The Canons (or Divisions or Offices or Disciplines or just Parts) of Rhetoric

The next 11 screens provide an overview of rhetorical instruction as it was handed down through the generations, what today we call the handbook tradition, as opposed to the philosophical and the literary traditions. We might also call it the "how to" tradition. Pick up any first year composition textbook and you will see remnants and hear echoes of what follows. Books about style are also descendants, as are books about public speaking. There's more to rhetorical instruction than the canons, but looking at them is the best way to get a broad perspective on rhetorical education. We will develop these disciplines in detail as the semester progresses.

The idea that there were five canons of rhetoric was a Hellenistic development (323 BCE - 30 BCE). Nevertheless, at least as far back as Aristotle the field had four. Aristotle's Rhetoric does not offer advice on memory as a rhetorical tool, but he did leave a philosophical book called On Memory and Reminiscence.

Here is Cicero on the parts of rhetoric.

Since all activity and ability of an orator falls into five divisions, . . . he must first hit upon what to say; then manage and marshal his discoveries, not merely in orderly fashion, but with a discriminating eye for the exact weight as it were of each argument; next go on to array them in the adornments of style; after that keep them guarded in his memory; and in the end deliver them with effect and charm. (Cicero, De Oratore)
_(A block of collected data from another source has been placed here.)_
-- ==== Sys2Proof/Machine/RegRead.lean ====
section
/-! DEFINITION. Machine/RegRead.lean: what a read of a register returns and does (00_scope.md R11; 20_register_map.md R621). -/
namespace Sys2Proof.Machine

/-- The die, group, control core and G6 port of a place. -/
def BlkAt.d (b : BlkAt) : Fin 6 := ⟨b.die % 6, by omega⟩
def BlkAt.g (b : BlkAt) : Fin 24 := ⟨(4 * b.die + b.k) % 24, by omega⟩
def BlkAt.m (b : BlkAt) : Fin 12 := ⟨(2 * b.die + b.k) % 12, by omega⟩

/-- Registers that show those of die 0 on every die: the regions and the vaults (12 R422, 13 R451). -/
def BlkAt.ofDie0 (b : BlkAt) : Bool :=
  (b.blk == .vlt && decide (8 ≤ b.off)) || (b.blk == .prom && decide (0x100 ≤ b.off ∧ b.off < 0x200))

/-- The register that an address of dies 1 to 5 shows, if it is one of die 0. -/
def homeAddr (b : BlkAt) (a : Nat) : Nat := if b.ofDie0 then a - b.die * 0x100000000 else a

/-- The offsets of the registers that a read of the register at an offset latches. -/
def latchedBy (k : Blk) (off : Nat) : List Nat :=
  match k with
  | .vsq => if off = 0x90 then [0x94] else if off = 0x20028 then [0x2002C] else []
  | .pt => if off = 0 then [4, 8] else []
  | .led => if 0x40 ≤ off ∧ off < 0x60 ∧ off % 8 = 0 then [off + 4] else []
  | .memp => if off = 0x30 then [0x34] else []
  | .vlt =>
    if off = 8 then [0xC]
    else if 0x1000 ≤ off ∧ ((off - 0x1000) % 0x40 = 0x14 ∨ (off - 0x1000) % 0x40 = 0x1C ∨ (off - 0x1000) % 0x40 = 0x24) then [off + 4]
    else []
  | .dma => if off = 0x20 then [0x24, 0x28, 0x2C, 0x30] else []
  | .cc => if off = 8 ∨ off = 0x10 then [off + 4] else []
  | .mon => if (0x40 ≤ off ∧ off < 0x140 ∨ off = 0x150) ∧ off % 8 = 0 then [off + 4] else []
  | _ => []

/-- A register reads its latch. -/
def isLatched (k : Blk) (off : Nat) : Bool :=
  match k with
  | .vsq => off == 0x94 || off == 0x2002C
  | .pt => off == 4 || off == 8
  | .led => decide (0x40 ≤ off ∧ off < 0x60 ∧ off % 8 = 4)
  | .memp => off == 0x34
  | .vlt => off == 0xC || (decide (0x1000 ≤ off) && [0x18, 0x20, 0x28].contains ((off - 0x1000) % 0x40))
  | .dma => off == 0x24 || off == 0x28 || off == 0x2C || off == 0x30
  | .cc => off == 0xC || off == 0x14
  | .mon => decide ((0x40 ≤ off ∧ off < 0x140 ∨ off = 0x154) ∧ off % 8 = 4)
  | _ => false

def State.setLatch (s : State) (a : Nat) (v : Word) : State := { s with latch := Sparse.put resetOf s.latch a v }

/-- The counter that a register of the FCU or FCD shows, and whether it is its flag word (05 R163, R166). -/
def counterOf (b : BlkAt) (ix : List Nat) : Option (CounterRef × Bool) :=
  let i := ix.headD 0
  if b.blk = .fcu then
    if 0x1000 ≤ b.off then some (.group b.g ⟨i % 33, by omega⟩, b.off % 8 == 4) else none
  else if b.blk = .fcd then
    if b.off = 0x50 ∨ b.off = 0x54 then some (.die b.d, b.off == 0x54)
    else if b.off = 0x58 ∨ b.off = 0x5C then some (.device, b.off == 0x5C)
    else if 0x2000 ≤ b.off then some (.siteTotal ⟨i % 256, by omega⟩, b.off % 8 == 4)
    else if 0x1000 ≤ b.off then some (.site b.d ⟨i % 256, by omega⟩, b.off % 8 == 4)
    else none
  else none

/-- Registers that time alone changes are brought up to date. -/
def State.regSync (s : State) (b : BlkAt) : State :=
  if b.blk = .mon then s.monSync b.d
  else if b.blk = .mdsp then s.mdSettle b.g
  else if b.blk = .vsq ∧ 0x20024 ≤ b.off ∧ b.off ≤ 0x2002C then (s.stampsTo b.g s.now).showStamps b.g
  else s

/-- The bits of BIST_TEN whose targets the die has (17 R551). -/
def tenMask (d : Fin 6) : Nat := bitsNat ((List.range 64).map (fun t => decide (t < 34) && targetHere d t))

/-- A register's current bits. -/
def State.regNow (s : State) (b : BlkAt) (ix : List Nat) (a : Nat) : Word :=
  let i := ix.headD 0
  match b.blk with
  | .vsq =>
    let v := (s.g b.g).vcnt
    let h := ((s.g b.g).stampQ.headD 0).toNat
    if b.off = 0x90 then BitVec.ofNat 32 v
    else if b.off = 0x94 then BitVec.ofNat 32 (v / 4294967296 % 16777216)
    else if b.off = 0xA4 then ((s.g b.g).ufAt s.now).setWidth 32
    else if b.off = 0x20028 then BitVec.ofNat 32 h
    else if b.off = 0x2002C then BitVec.ofNat 32 (h / 4294967296)
    else s.rd a
  | .dma =>
    let c : Fin 32 := ⟨i % 32, by omega⟩
    if 0x1000 ≤ b.off ∧ b.off % 0x20 = 8 ∧ s.dmaBusy b.d c then BitVec.ofNat 32 (s.dm b.d c).descAt
    else if 0x1000 ≤ b.off ∧ b.off % 0x20 = 0xC ∧ s.dmaBusy b.d c then BitVec.ofNat 32 ((s.dm b.d c).descAt / 4294967296)
    else s.rd a
  | .mon =>
    let c := (s.mon[b.d]).cnt.toList.getD (i % 16) 0
    if 0x40 ≤ b.off ∧ b.off < 0xC0 then BitVec.ofNat 32 (if b.off % 8 = 0 then c else c / 4294967296)
    else if b.off = 0x144 then s.monOvf b.d
    else if b.off = 0x148 then s.monCause b.d
    else s.rd a
  | .rae =>
    let c := s.c b.d
    if b.off = 8 then
      F.RAE_STAT_BUSY.set (F.RAE_STAT_CUTWAIT.set (F.RAE_STAT_CQ.set (s.rd a) (c.cmdQ.length + b2n c.cmdRun.isSome)) (b2n !c.cmdQ.isEmpty))
        (b2n c.cmdRun.isSome)
    else s.rd a
  | .int => if b.off = 0 then s.dis b.d else s.rd a
  | .gis => if b.off = 0 then s.gis else s.rd a
  | .pt =>
    if b.off = 0 then BitVec.ofNat 32 s.ptime
    else if b.off = 4 then BitVec.ofNat 32 (s.ptime / 4294967296)
    else if b.off = 8 then BitVec.ofNat 32 (s.now % ns)
    else F.PT_STAT_ALIGNED.set (s.rd a) (b2n s.aligned)
  | .kpr => if b.off = 0x10 then F.KPR_STAT_LOCKOUT.set (s.rd a) (b2n s.lockedOut) else s.rd a
  | .bist =>
    if b.off = 0x14 then s.rd a &&& BitVec.ofNat 32 (tenMask b.d)
    else if b.off = 0x18 then s.rd a &&& BitVec.ofNat 32 (tenMask b.d / 4294967296)
    else s.rd a
  | _ => s.rd a

/-- The registers of a list of offsets of the block are latched with their current bits. -/
def State.latchAll (s : State) (b : BlkAt) (a : Nat) (offs : List Nat) : State :=
  forEach offs (fun o s =>
    let a' := a - b.off + o
    match regAt a' with
    | some (b', _, ix) => s.setLatch a' (s.regNow b' ix a')
    | none => s) s

/-- The uncorrectable words a counter read finds, from what the check bits make of the words it touches: one, those of a die's
or the device's group counters by group number, those of a site's partials by die number (05 R167). -/
def badWords (r : CounterRef) (ups : List Ecc) : List Nat :=
  let bad (k : Nat) : Bool := nth ups k .clean == .ue
  match r with
  | .group _ i => if bad 0 then [i.val] else []
  | .site _ _ => if bad 0 then [0] else []
  | .siteTotal _ => (List.range 6).filter bad
  | _ => (List.range 24).filter bad

/-- A read of the register at address a: its value and what the read does. Without the DEBUG attribute a LO read
latches, a HI read returns the latch, a read of CH_STAMP_HI removes the record (04 R149) and a read of DBG_DRX empties it
(15 R517). -/
def State.readReg (s : State) (b : BlkAt) (ix : List Nat) (a : Nat) (dbg : Bool) (ups : List Ecc) : Word × State :=
  match counterOf b ix with
  | some (ref, flag) =>
    let r := s.counterRead ref flag (badWords ref ups)
    (BitVec.ofNat 32 r.1, r.2)
  | none =>
    let s := s.regSync b
    if dbg then (s.regNow b ix a, s)
    else if isLatched b.blk b.off then
      let v := Sparse.get resetOf s.latch a
      (v, if b.blk = .vsq ∧ b.off = 0x2002C then (s.modG b.g (fun x => { x with stampQ := x.stampQ.tail })).showStamps b.g else s)
    else
      let v := s.regNow b ix a
      let s := s.latchAll b a (latchedBy b.blk b.off)
      (v, if b.blk = .dbg ∧ b.off = 0x24 then s.drxTake b.m else s)

end Sys2Proof.Machine
end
The five canons are as follows:

English Latin Greek
Invention Inventio Heuresis
Arrangement Dispositio Taxis
Style Elocutio Lexis
Memory Memoria Mneme
Delivery Actio Hypocrisis

I'm giving you them in all three languages to underscore how different they are in translation. In particular you should think about the cultural differences between inventing and discovering -- inventio and heuresis, creating and locating.

You can learn a great deal about a rhetoric by looking at which of these offices is emphasized. Literate rhetorics, for example, have always tended to ignore delivery and memory because they seem obviously irrelevant to words written on a pieces of paper. The Enlightenment's focus on scientific method for discovering what to say, coupled with an almost transcendental commitment to the idea of natural facts, objective truths, left rhetoric with nothing but style to teach and it was restricted to the "plain" style, no emotion, no poetry, just the facts.

In contrast, memory was paramount for Plato because he thought truth the ultimate goal of discourse and defined truth as "alethia", un-forgetting. Plato believed, or said he did, that before we are born we know everything but as we enter the world, we have to cross the river lethe and when we do, our memories are erased. Thus learning becomes remembering what was once known. This idea of memory is very far from recollection or memorizing, which is how the rhetorical tradition has tended to deal with the office of memory, but it's a story that reminds us that we can't take the definition of words for granted, and it also underscores an important characteristic of the rhetoric of the period we are considering.

Ancient Greek rhetoric is predicated on tradition. While a unique way of expressing something was generally prized, what was said needed to belong to conventional wisdom to be persuasive. References to Homer as proof for right action were far more likely to succeed than a detailed argument from scratch, for example. The place where this preference most manifests itself is in the idea of the topics, which are patterns of thought and common forms of understanding. See the section on topics for more on this, but the basic point that, "True wit is nature to advantage dressed / what oft was thought but ne'er so well expressed" (Essay on Criticism), although Alexander Pope said it hundreds of years later, is emblematic of conventional thinking in general and Greek rhetoric in particular. Identifying conventional thought with "nature" by the way, is a form of rhetoric if we define rhetoric as any linguistic effort to reify, concretize, or naturalize and thus promote a thought. How can you argue with nature?

The idea that all discourse is based on patterns, patterns of thought, patterns of speech, structural patterns (genres), and sentence patterns is very rhetorical.

At its best and at its worst, the rhetorical tradition has analyzed existing examples of discourse, identified recurring patterns, and then presented the patterns to learners. First you learn the pattern. Then you learn to reproduce the pattern. Then you learn how to embellish or deviate from the pattern. Rhetoric's emphasis on patterns is why it is often thought of as formulaic.

The canons can be seen as forming a pattern of composition, a kind of writing process, if you set them out in the right order.

Each canon is linked below. If you want to read the sections in order, click the Next button at the bottom of each screen. Use the links below if you want to jump straight to one or jump around.

  1. Invention -- you come up with what to say;
  2. Arrangement -- then you put the arguments in the right order based on audience need and expectation, the occasion, the timing (Kairos), and the subject matter;
  3. Style -- you choose the right words, metaphors, illustrations, sounds, gestures, attitudes (rhetorical performance was live, spoken not written);
  4. Memory -- you memorize it word for word; and
  5. Delivery -- you utter it flawlessly, naturally, effortlessly, as if extemporaneously. The appearance of pre-meditation was considered suspicious. You should seem speak from the heart, in the heat and glaring light of the moment, but never actually so.